Health Education Working Group #1

January 11, 2016

Location: Robert Crown Center for Health Promotion

The first of three working group sessions this school year, the training on January 11 brought together nearly 20 community partners. We discussed the Elements of Effective Health Education Programming, a document CIS of Chicago created that outlines recognized best practices for health education in school-based programs.

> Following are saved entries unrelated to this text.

-- ==== Sys2Proof/Machine/Operands.lean ====
section
/-!
DEFINITION. The operand forms of the tile: reading registers by class, addressing and post-modification, products,
the conversion of an accumulator, the function unit's functions and the lane operations.
-/

namespace Sys2Proof.Machine

/-- s_i. -/
def Bank.getS (b : Bank) (i : Fin 16) : Word := mget 0 b.s i
/-- p_i. -/
def Bank.getP (b : Bank) (i : Fin 8) : BitVec 17 := mget 0 b.p i
/-- m_i. -/
def Bank.getM (b : Bank) (i : Fin 8) : BitVec 17 := mget 0 b.m i
/-- n_i. -/
def Bank.getN (b : Bank) (i : Fin 8) : BitVec 17 := mget 0 b.n i
/-- Lane l of v_r. -/
def Bank.getV (b : Bank) (r : Fin 16) (l : Fin 4) : Word := mget 0 b.v (4 * r + l)
/-- Lane l of a_r. -/
def Bank.getA (b : Bank) (r : Fin 2) (l : Fin 4) : Acc := mget 0 b.a (4 * r + l)

/-- A register as it reads in 32 bits: p and n zero-extended, m sign-extended (R230, R279). -/
def readSReg (b : Bank) : SReg → Word
  | .s i => b.getS i
  | .p i => (b.getP i).zeroExtend 32
  | .m i => (b.getM i).signExtend 32
  | .n i => (b.getN i).zeroExtend 32

/-- The write of a word into a register of a class: p, m and n take bits [16:0] (R230, R292). -/
def writeSReg (r : SReg) (x : Word) : RegWrite :=
  match r with
  | .s i => .s i x
  | .p i => .p i (x.truncate 17)
  | .m i => .m i (x.truncate 17)
  | .n i => .n i (x.truncate 17)

/-- The destination a class register is (R272). -/
def destSReg : SReg → Dest
  | .s i => .s i
  | .p i => .p i
  | .m i => .m i
  | .n i => .n i

/-- One register write applied to a bank. -/
def applyWrite (b : Bank) : RegWrite → Bank
  | .s i x => { b with s := mset 0 b.s i x }
  | .p i x => { b with p := mset 0 b.p i x }
  | .m i x => { b with m := mset 0 b.m i x }
  | .n i x => { b with n := mset 0 b.n i x }
  | .v r l x => { b with v := mset 0 b.v (4 * r + l) x }
  | .a r l x => { b with a := mset 0 b.a (4 * r + l) x }
  | .flags f => { b with stat := applyFlags f b.stat }
  | .stat x => { b with stat := x &&& statDefined }
  | .sticky bits => { b with stat := b.stat ||| bits }
  | .mode x => { b with mode := x }

/-- The bank with its loop stack replaced: the registers of a popped level keep their values. -/
def Bank.setLoops (b : Bank) (l : List Level) : Bank :=
  { b with loops := l, old := (b.loops.zipIdx.drop l.length).foldl (fun m e => mset {} m e.2 e.1) b.old }

/-- The registers of loop level `k` (R233). -/
def Bank.level (b : Bank) (k : Nat) : Level := match b.loops[k]? with | some v => v | none => mget {} b.old k

/-- A replacement of STAT comes before the other writes that become visible in the same bundle, so that no sticky
event is lost to it (R280). -/
def isStatRepl : RegWrite → Bool
  | .stat _ => true
  | _ => false

/-- When a result takes its place among the others: by the bundle that first sees it, and in one bundle a STAT replacement
before the other results (R237, R280). -/
def Pend.rank (e : Pend) : Nat := 2 * e.due + (if isStatRepl e.w then 0 else 1)

/-- A result placed behind those that become visible no later than it. -/
def insertPend (e : Pend) : List Pend → List Pend
  | [] => [e]
  | x :: l => if e.rank < x.rank then e :: x :: l else x :: insertPend e l

/-- Results in the order in which they become visible; of those that become visible together the later-issued one is last
(R237, R241). -/
def byVisible (l : List Pend) : List Pend := l.foldl (fun r e => insertPend e r) []

/-- The bank after the results due at issue number `n` have become visible (R237, R241, R280). -/
def retire (b : Bank) (pend : List Pend) (n : Nat) : Bank :=
  (byVisible (pend.filter (fun e => decide (e.due ≤ n)))).foldl (fun b e => applyWrite b e.w) b

/-- The results still in flight after issue number `n`. -/
def inFlight (pend : List Pend) (n : Nat) : List Pend := pend.filter (fun e => !decide (e.due ≤ n))

/-- The bank after every result in flight has retired (R289, R327). -/
def retireAll (b : Bank) (pend : List Pend) : Bank := (byVisible pend).foldl (fun b e => applyWrite b e.w) b

/-- The accumulator lane a MAC or ACC operation chains on: the newest result in flight, else the register (R238). -/
def chainAcc (b : Bank) (pend : List Pend) (r : Fin 2) (l : Fin 4) : Acc :=
  pend.foldl (fun x e => match e.w with
    | .a r' l' y => if r' = r ∧ l' = l then y else x
    | _ => x) (b.getA r l)

/-- The step of a post-modification in bytes (R248, R291). -/
def postStep (b : Bank) (ptr : Fin 8) (size : Nat) : Post → Int
  | .none => 0
  | .size => (size : Int)
  | .byM => (b.getM ptr).toInt

/-- Linear or circular post-modification (R249); a step of 0 leaves the pointer (R268). -/
def postModify (p n : BitVec 17) (step : Int) : BitVec 17 :=
  if step = 0 then p
  else if n = 0 then BitVec.ofInt 17 ((p.toNat : Int) + step)
  else
    let c := ceilLog2 17 n.toNat
    let base : Int := ((p.toNat / 2 ^ c * 2 ^ c : Nat) : Int)
    let o : Int := (p.toNat : Int) - base
    let o' := o + step
    let o'' := if (n.toNat : Int) ≤ o' then o' - n.toNat else if o' < 0 then o' + n.toNat else o'
    BitVec.ofInt 17 (base + o'')

/-- The access address of a memory instruction (R248, R291). -/
def accessAddr (b : Bank) (ptr : Fin 8) (off : Nat) : Nat := ((b.getP ptr).toNat + off) % 131072

/-- The post-modification write, when the POST field asks for one; POST 0 names no destination. -/
def postWrite (b : Bank) (ptr : Fin 8) (size : Nat) (post : Post) : List RegWrite :=
  match post with
  | .none => []
  | _ => [.p ptr (postModify (b.getP ptr) (b.getN ptr) (postStep b ptr size post))]

/-- The pointer as a destination, when it is post-modified (R272). -/
def postDest (ptr : Fin 8) : Post → List Dest
  | .none => []
  | _ => [.p ptr]

/-- The alignment SH of a product form (R242). -/
def macShift : MacForm → Nat
  | .coef => 2
  | .sample => 1
  | .square => 3
  | .integer => 0

/-- The aligned product of two words, exact (R242, R301). -/
def macProduct (f : MacForm) (x y : Word) : Int := x.toInt * y.toInt * ((2 ^ macShift f : Nat) : Int)

/-- Whether an exact accumulator sum lies outside −2^71 to 2^71 − 1 (R243). -/
def accWraps (x : Int) : Bool := decide (x < -(2 ^ 71) ∨ 2 ^ 71 ≤ x)

/-- Dropped bits D of a conversion (R247). -/
def convDrop : Conv → Nat
  | .word code => 24 + code
  | .p24 => 40

/-- Result bits W of a conversion (R247). -/
def convWidth : Conv → Nat
  | .word _ => 32
  | .p24 => 24

/-- Places the result is moved up, P (R247). -/
def convPlace : Conv → Nat
  | .word _ => 0
  | .p24 => 8

/-- The rounded quotient of a conversion: MODE bit 0 truncates, otherwise half to even (R246). -/
def convRound (mode : BitVec 2) (a : Int) (d : Nat) : Int :=
  if mode.getLsbD 0 then asr a d else divRne a (2 ^ d)

/-- The conversion of an accumulator: the result word and whether it was out of range (R246, R247). -/
def convert (mode : BitVec 2) (c : Conv) (acc : Acc) : Word × Bool :=
  let q := convRound mode acc.toInt (convDrop c)
  let hi : Int := 2 ^ (convWidth c - 1) - 1
  let lo : Int := -(2 ^ (convWidth c - 1))
  let out := decide (q < lo ∨ hi < q)
  let q' := if mode.getLsbD 1 then q else clampI lo hi q
  (BitVec.ofInt 32 (q' % (2 ^ convWidth c) * (2 ^ convPlace c)), out)

/-- The function unit's result and whether an operand lay outside its range (R244, R286). -/
def fuResult (op : FuOp) (a b : Word) : Word × Bool :=
  let x := a.toInt
  let y := b.toInt
  match op with
  | .rcp =>
    if 2 ^ 30 ≤ x then (BitVec.ofInt 32 (divRne (2 ^ 60) a.toNat), false) else (0x7FFFFFFF#32, true)
  | .rsq =>
    if 2 ^ 29 ≤ x then
      let t := isqrt 33 (2 ^ 92 / a.toNat)
      (BitVec.ofNat 32 ((t + 1) / 2), false)
    else (0x7FFFFFFF#32, true)
  | .log2 => if 2 ^ 30 ≤ x then (BitVec.ofNat 32 (log2Q31 a.toNat), false) else (0, true)
  | .exp2 => if 0 ≤ x then (BitVec.ofNat 32 (exp2Q30 a.toNat), false) else (0x40000000#32, true)
  | .div =>
    if x.natAbs < y.natAbs then
      let n := x * 2 ^ 31 * (if y < 0 then -1 else 1)
      (BitVec.ofInt 32 (min (divRne n y.natAbs) 2147483647), false)
    else if (y = 0 ∧ 0 ≤ x) ∨ (y ≠ 0 ∧ (x < 0 ↔ y < 0)) then (0x7FFFFFFF#32, true)
    else (0x80000000#32, true)

/-- The four lanes of a tile. -/
def lanes : List (Fin 4) := [0, 1, 2, 3]

/-- The STAT.SAT bit of a lane. -/
def satBit (l : Fin 4) : Word := bitWord (statSat + l) true

/-- The STAT.AOV bit of a lane. -/
def aovBit (l : Fin 4) : Word := bitWord (statAov + l) true

/-- Saturation of an exact lane result, with the saturation event (R304, R305). -/
def satLane (x : Int) : Word × Bool := (BitVec.ofInt 32 (sat32 x), decide (sat32 x ≠ x))

/-- Count of bits below bit 31 that equal bit 31 (CLS, R275). -/
def countSign (a : Word) : Nat :=
  let rec go : Nat → Nat
    | 0 => 0
    | k + 1 => if a.getLsbD k = a.msb then go k + 1 else 0
  go 31

/-- Count of leading zero bits (CLZ, R275). -/
def countZero (a : Word) : Nat :=
  let rec go : Nat → Nat
    | 0 => 0
    | k + 1 => if a.getLsbD k then 0 else go k + 1
  go 32

end Sys2Proof.Machine
end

Participants at the working group got a quick introduction to the elements and their Appendix and then broke out into groups to discuss four of the elements in depth: Assessment and Evaluation, Culturally Relevant Content, Normalizing Pro-Social Behavior, and Relationship Building.

 

Networking

Here are some major takeaways from the breakout groups:

D2. Assessment and Evaluation: Organizations solicit feedback from school staff, students and others involved in the program to identify areas of strength and opportunities for growth.

Community Partners addressed:

  • collecting useful data, identify what is most important to both your organization and stakeholders (individuals providing funding), and how to address them both.
  • evaluation examples used by health partners, pre-post test (3 months, 6 months), surveys (Survey Monkey, Google forms), KWL, Knowledge Gate, photo, voice, video recordings, qualitative fill in the black statements, and thank you letters.
  • effective methods of receiving feedback, consistent relationship building can increase evaluation response rates.

*Survey Monkey is less likely to be received in spam folder.

For complete notes, click here: WG1 Element Brainstorm-Assessment and Evaluation

 

Collaborative Learning 3

E2. Normalizing pro-health behavior: Programs normalize healthy behaviors through modeling, language choice, text, and skill building.

Community partners are normalizing pro-health behaviors by:

  • sharing their own personal experiences and challenges (when appropriate).
  • providing hands-on or realistic experiences with students.
  • connecting with faculty and staff from schools to encourage pro-health behaviors specific to their organization’s goals.
  • addressing where and how youth can receive information post workshop or program (ex. where can you find health care in your community, where can you get free condoms?).

For complete notes, click here:   WG1 Element Brainstorm-Normalizing pro-social behavior

 

Collaborative Learning 2

 

E3. Culturally relevant content: Programs are culturally relevant (whenever possible) with materials, activities and images that positively reflect student demographics and culture.

Examples of culturally relevant content:

  • Images: be inclusive of race, class, gender, body types and abilities; challenge the social norm; and have relatable photos.
  • Text: be aware of language; interact with students through social media; be aware of gender specific language and use examples youth can relate with.
  • Language: simple, straightforward, accurate language with clear, practical explanations, and establish language with youth.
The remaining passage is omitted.